And as Jonathan Turley has pointed out, both during and after the drafting of the Constitution, Madison himself took a view of the impeachment power broad enough to cover gross mismanagement, incompetence, and other “conduct simply incompatible with the status of the chief executive.” In the first Congress, Madison suggested that “the improper continuance of bad men in office,” or the “wanton removal” of good ones were acts of “maladministration” for which the president could rightfully be impeached. 


As Douthat sees it, however, you can impeach the president for being a crook; if he’s a clod or a crackpot, you can’t—and he puts POTUS emphatically in the latter category. He portrays Trump as borderline non compos mentis: “a child… cannot really commit ‘high crimes and misdemeanors’” or “obstruction of justice.” 


That assessment of Trump’s faculties is too harsh, it seems to me, and, at the same time, lets him off too easily. But even if it were correct, that wouldn’t mean impeachment is off limits. It’s unjust to punish someone mentally incapable of assuming legal responsibility. But where criminal convictions deprive the accused of liberty, impeachment only puts the officeholder out of a job he or she was unfit to hold. 


As it happens, the first impeachment trial in American constitutional history involved credible evidence that the accused was insane. In 1803, the House charged federal district court Judge John Pickering with, among other things, appearing in court “in a state of total intoxication,” and conducting himself in a “profane and indecent manner” making him guilty of “high misdemeanors, disgraceful to his own character as a judge.” Pickering’s own son, as well as his doctors, confirmed his mental instability. But despite his defenders’ argument that it was an “absurdity” to impeach a man who wasn’t in his right mind, the Senate removed Pickering in 1804. 


The American “precedents” are thin, 19 impeachments in the House, 15 of them federal judges. But those we have are in keeping with a remedy designed to “reach a broad variety of conduct by officers that is both serious and incompatible with the duties of the office.” 


In our last national debate on the subject, President Clinton’s defenders argued that the standard for impeaching presidents had to be higher than for judges. After all, judges serve for life, or during “good behavior,” and presidents are elected and term‐​limited. But the other main differences between the two positions hardly argue for leniency toward presidents.

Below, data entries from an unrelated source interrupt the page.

/-! ### Rounding -/

/-- Which of the two neighbours of a value is taken: whether the one farther from zero, from the whole part k, the
remainder r of a division by d, the sign, the mode and the SR draw (R109). -/
def roundUp (k r d : Nat) (neg : Bool) (rm draw : Nat) : Bool :=
  if r = 0 then false
  else match rm with
    | 0 => d < 2 * r || (2 * r == d && k % 2 == 1)
    | 1 => false
    | 2 => !neg
    | 3 => neg
    | 4 => d ≤ 2 * r
    | _ => draw < r * 2 ^ 16 / d

/-- Round(v, F, rm, sat) (R109), with the SR draw supplied. -/
def round (f : Fmt) (rm : Nat) (sat : Bool) (draw : Nat) (v : Q) : Nat :=
  if v.num = 0 then f.withSign v.neg 0
  else
    let e := max v.flog2 f.emin
    let (k, r, d) := v.quot (e - f.fbits)
    let m := if roundUp k r d v.neg rm draw then k + 1 else k
    let code := (e - f.emin).toNat * 2 ^ f.fbits + m
    if f.top < code then
      if !f.inf || sat || rm == 1 || (rm == 2 && v.neg) || (rm == 3 && !v.neg) then f.maxFinite v.neg
      else f.infinity v.neg
    else f.withSign v.neg code

/-- RoundInt(v, rm) (R109): an exact signed integer, its sign kept apart. -/
def roundInt (rm draw : Nat) (v : Q) : Bool × Nat :=
  let (k, r, d) := v.quot 0
  (v.neg, if roundUp k r d v.neg rm draw then k + 1 else k)

def signed (s : Bool) (n : Nat) : Int := if s then -(n : Int) else n

/-- A value rounded into a format whose infinities stand whatever sat says (R102). -/
def roundVal (f : Fmt) (rm : Nat) (sat : Bool) (draw : Nat) (v : Val) : Nat :=
  match v with
  | .nan s fr => f.nanCode s fr
  | .inf s => f.infinity s
  | .fin q => round f rm sat draw q

/-- Conversion of a floating-point value to a floating-point format (R112 Table 8); an 8-bit format has one NaN of each sign. -/
def convert (f : Fmt) (rm : Nat) (sat : Bool) (draw : Nat) (v : Val) : Nat :=
  match v with
  | .nan s fr => f.nanCode s (if f.width = 8 then 0 else fr)
  | .inf s =>
    if f.inf then (if sat then f.maxFinite s else f.infinity s)
    else if f.nan && !sat then f.withSign s (f.top + 1)
    else f.maxFinite s
  | .fin q => round f rm sat draw q

/-- SatT(v) of an integer type of width w (R122). -/
def satT (int : Bool) (w : Nat) (v : Int) : Int := if int then satI v w else satN v w

/-- Conversion of a floating-point value to an integer type (R112 Table 8): the code. -/
def toInteger (int : Bool) (w rm draw : Nat) (v : Val) : Nat :=
  match v with
  | .nan _ _ => 0
  | .inf s => wrap (satT int w (if s then -(2 ^ 64) else 2 ^ 64)) w
  | .fin q => let (s, n) := roundInt rm draw q; wrap (satT int w (signed s n)) w

/-! ### IEEE operations (R102, R103) -/

namespace Val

Judges don’t supervise the entire federal law enforcement apparatus or have the massive destructive capacity of the U.S. military at their disposal. As Madison argued at the Philadelphia Convention, impeachment was “indispensable” when it came to the president, because, among other things, “he might lose his capacity after his appointment,” which “might be fatal to the Republic.”


Like Douthat’s proposal, impeachment is also a crazy, longshot idea. Still, legally and practically, it’s less of a stretch than removal via the 25th amendment. 


That amendment, introduced in the wake of the Kennedy assassination, clearly aimed at near‐​total disability in the medical sense—whether temporary, as during surgery, or permanent: Wilson’s stroke; if JFK had survived. In context, “unable to discharge the powers and duties of his office,” has to mean something more than “turned out to be dangerously bad at the job.” 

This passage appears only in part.